Automating the prior authorization system and integrating it into doctors' existing computer systems can speed up the process. The federal government has recently proposed changes to speed up prior authorization, recommending that Medicaid, Medicare Advantage, and insurance plans on the Affordable Care Act marketplace be required to respond to requests within seven days, instead of 14.

Establishing a clearinghouse and streamlining prior authorization would be a challenge that would require the federal government to mandate or incentivize insurance companies, health systems, and providers to share information among themselves and standardize their practices. However, researchers and medical doctors tend to agree that decreasing the administrative load would mean more people can access more affordable care when they need it, according to the AMA, which can be all the more crucial at a time of high inflation.

Health care spending a major focus for US

Americans have seen a slew of health care reform bills over the past decade, and the COVID-19 pandemic brought health spending under more scrutiny. The U.S. did see a bump in health care spending in 2020, but by 2022, it represented a similar share of the GDP as it did before the pandemic, according to the KFF Health System Tracker.

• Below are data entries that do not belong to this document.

theorem Core.kept_line (r : Core) (c : Context) (x : Nat) : SMap.getD (r.lines.filter (fun p => !c.ownsLine p.1)) x { data := 0, poison := false } =
    if c.ownsLine x then { data := 0, poison := false } else r.line x := by
  have hfind := SMap.find_filter_key (fun k => !c.ownsLine k) r.lines x
  unfold SMap.getD
  rw [hfind]
  cases c.ownsLine x <;> rfl

/-! ### Bytes into a window (R274) -/

/-- What a write into a window leaves of a context and the rest. -/
def WindowFrame (k : Nat) (c : Context) (s t : State) : Prop :=
  (∃ d, t.ctx k = some d ∧ d.thread = c.thread ∧ d.land = c.land) ∧ t.credits = s.credits ∧ t.mem = s.mem

theorem WindowFrame.writeLine {k : Nat} {c : Context} {s t : State} (h : WindowFrame k c s t) (idx buf tile line : Nat) (f : BufLine → BufLine) :
    WindowFrame k c s (t.writeLine k idx buf tile line f) := by
  obtain ⟨⟨d, hd, hthread, hland⟩, hcred, hmem⟩ := h
  unfold State.writeLine
  rw [hd]
  dsimp only
  by_cases hw : winLimit (d.window (if buf = 3 then 2 else buf)) ≤ tile
  · rw [if_pos hw]
    exact ⟨⟨d, hd, hthread, hland⟩, hcred, hmem⟩
  · rw [if_neg hw]
    exact ⟨⟨_, State.ctx_setCtx_self _ _ _, hthread, hland⟩, hcred, hmem⟩

theorem WindowFrame.tileOor {k : Nat} {c : Context} {s t : State} (h : WindowFrame k c s t) (idx buf tile row byte : Nat) :
    WindowFrame k c s (t.tileOor k idx buf tile row byte) := by
  obtain ⟨⟨d, hd, hthread, hland⟩, hcred, hmem⟩ := h
  unfold State.tileOor
  rw [State.updCtx_of hd]
  refine ⟨⟨_, State.ctx_setCtx_self _ _ _, ?_, ?_⟩, hcred, hmem⟩
  · split
    · exact hthread
    · exact hthread
  · split
    · exact hland
    · exact hland

theorem State.writeWindow_frame {s : State} {k : Nat} {c : Context} (h : s.ctx k = some c) (off : Nat) (b : List Byte) (bits : Nat) :
    WindowFrame k c s (s.writeWindow k off b bits) := by
  have hfold : ∀ (l : List Nat) (t : State), WindowFrame k c s t → WindowFrame k c s (l.foldl (fun s i =>
      (s.writeLine k 0 0 ((off + 64 * i) / 16384) ((off + 64 * i) % 16384 / 64)
        (fun old => old.merge (byteMask 0 ((b.drop (64 * i)).take 64).length) (lineOfBytes ((b.drop (64 * i)).take 64)) (bits.testBit i))).tileOor
          k 0 0 ((off + 64 * i) / 16384) ((off + 64 * i) % 16384 / 256) ((off + 64 * i) % 256)) t) := by
    intro l
    induction l with
    | nil => exact fun t ht => ht
    | cons i l ih => exact fun t ht => ih _ ((ht.writeLine ..).tileOor ..)
  exact hfold _ s ⟨⟨c, h, rfl, rfl⟩, rfl, rfl⟩

/-- The state with more credits on their way. -/
def State.addCredits (s : State) (l : List Credit) : State := { s with credits := s.credits ++ l }

theorem State.addCredits_if (s : State) (b : Bool) (l : List Credit) : (if b then s.addCredits l else s) = s.addCredits (if b then l else []) := by
  cases b with
  | true => rfl
  | false =>
    unfold State.addCredits
    rw [if_neg Bool.false_ne_true, if_neg Bool.false_ne_true, List.append_nil]

/-- The landing ring's oldest entry goes into the window, its credit on its way (R274). -/
theorem State.replayEntry_eq (s : State) (k : Nat) (c : Context) :
    let h := s.ringBytes k c c.land.head 0 32
    let n := recField h 12 2
    s.replayEntry k c = ((s.writeWindow k (recField h 8 4)
      (if (recField h 4 4).testBit 20 then List.replicate n 0 else s.ringBytes k c c.land.head 64 n) (recField h 14 2)).addCredits
        (if (recField h 4 4).testBit 21 then
          [{ loc := { pkg := recField h 28 4 % 4096, pa := recField h 16 8 % 2 ^ 52, home := recField h 16 8 / 2 ^ 52 % 16,
                      dev := false, own := false }, bytes := n, poison := decide (recField h 14 2 % 16 ≠ 0) }] else [])).updCtx k
        (fun c => { c with land := { c.land with head := c.land.head + 1 } }) := by
  intro h n
  rw [← State.addCredits_if]
  rfl

/-! ### Refetches (R280) -/

/-- Reading a chunk of a copy operation fills only what it has read. -/
def CopyOp.SameShape (o o1 : CopyOp) : Prop := ∃ got remote, o1 = { o with got := got, remote := remote }

theorem CopyOp.perform_sameShape (s : State) (c : Context) (o : CopyOp) (x : CopyOp × Option XFault) (n : Nat) (h : o.SameShape x.1) :
    o.SameShape (CopyOp.perform s c x n).1 := by
  obtain ⟨o1, f⟩ := x
  obtain ⟨got, remote, rfl⟩ := h
  unfold CopyOp.perform
  split
  · exact ⟨got, remote, rfl⟩
  · split
    · exact ⟨got, remote, rfl⟩
    · dsimp only
      split
      · exact ⟨got, remote, rfl⟩
      · exact ⟨_, _, rfl⟩

theorem CopyOp.gather_sameShape (s : State) (c : Context) (o : CopyOp) (ch : Nat) : o.SameShape (CopyOp.gather s c o ch).1 := by
  have hfold : ∀ (l : List Nat) (x : CopyOp × Option XFault), o.SameShape x.1 → o.SameShape (l.foldl (CopyOp.perform s c) x).1 := by
    intro l
    induction l with
    | nil => exact fun x hx => hx
    | cons n l ih => exact fun x hx => ih _ (CopyOp.perform_sameShape s c o x n hx)
  exact hfold _ _ ⟨_, _, rfl⟩

theorem bufKey_line_inj {buf tile l l' : Nat} (h : bufKey buf tile l = bufKey buf tile l') : l = l' := by
  unfold bufKey at h
  omega

theorem Core.fillChunk_line (r : Core) (buf tile ch : Nat) (d : List (Byte × Bool)) {i : Nat} (hi : i < 4) :
    (r.fillChunk buf tile ch d).line (bufKey buf tile (4 * ch + i)) =
      { data := lineOfBytes (((d.drop (64 * i)).take 64).map (·.1)), poison := ((d.drop (64 * i)).take 64).any (·.2) } := by
  have hsplit : ∃ pre post, List.range 4 = pre ++ i :: post ∧ ∀ x ∈ post, x ≠ i := by
    interval_cases i
    · exact ⟨[], [1, 2, 3], rfl, by decide⟩
    · exact ⟨[0], [2, 3], rfl, by decide⟩
    · exact ⟨[0, 1], [3], rfl, by decide⟩
    · exact ⟨[0, 1, 2], [], rfl, by decide⟩
  obtain ⟨pre, post, hrange, hpost⟩ := hsplit
  change SMap.getD (putLines (fun i => bufKey buf tile (4 * ch + i))
    (fun i => { data := lineOfBytes (((d.drop (64 * i)).take 64).map (·.1)), poison := ((d.drop (64 * i)).take 64).any (·.2) })
    (List.range 4) r.lines) _ _ = _
  rw [hrange]
  refine getD_putLines_last _ _ _ _ pre post i fun x hx h => hpost x hx ?_
  have := bufKey_line_inj h
  omega

theorem execTileRefetch_begins {s : State} {k : Nat} {c : Context} {x : Refetch} {rest : List Refetch} (h : s.ctx k = some c)
    (hs : c.status = .resident) (hf : c.isFrozen = false) (hz : (s.core c.coreKey).frozen = false) (hr : (s.core c.coreKey).retired = false)
    (hops : ∀ o ∈ c.fl.copyOps, o.idx ≠ 0) (hx : c.sch.toRefetch = x :: rest) :
    execTileRefetch k s = .next (s.setCtx k { c with
      sch := { c.sch with toRefetch := rest }
      fl := { c.fl with nextId := c.fl.nextId + 1, copyOps := x.copyOp c.fl.nextId :: c.fl.copyOps } }) := by
  have hfind : c.fl.copyOps.find? (fun o => decide (o.idx = 0)) = none := List.find?_eq_none.mpr fun o ho => by simpa using hops o ho
  rw [execTileRefetch, atCtx_of h]
  simp only [hs, hf, hz, hr, hfind, hx]
  rfl

theorem execTileRefetch_chunk {s : State} {k : Nat} {c : Context} {o : CopyOp} (h : s.ctx k = some c)
    (hs : c.status = .resident) (hf : c.isFrozen = false) (hz : (s.core c.coreKey).frozen = false) (hr : (s.core c.coreKey).retired = false)
    (ho : c.fl.copyOps.find? (fun o => decide (o.idx = 0)) = some o) (hst : o.state = .running) :
    execTileRefetch k s = .next (s.refetchChunk k c o) := by
  rw [execTileRefetch, atCtx_of h]
  simp only [hs, hf, hz, hr, ho, hst]
  rfl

Americans faced price hikes in rent, groceries, and other services immediately following the coronavirus pandemic, and while inflation is beginning to cool, those prices are still elevated compared to 2019.

General inflation outpaced growth in health care spending in 2022, but experts warn that in 2024, employer-based health care coverage will rise at the fastest pace in years. Debbie Ashford, the North America chief actuary for Health Solutions at Aon, said this was because insurance contracts with providers are locked in for several years, so employer-based insurance lags a bit behind the general economy.

So, as medical providers seek to keep up with rising costs of wages and goods, they will demand higher rates from insurance companies in 2024, and Americans will likely see a chain reaction of rising costs.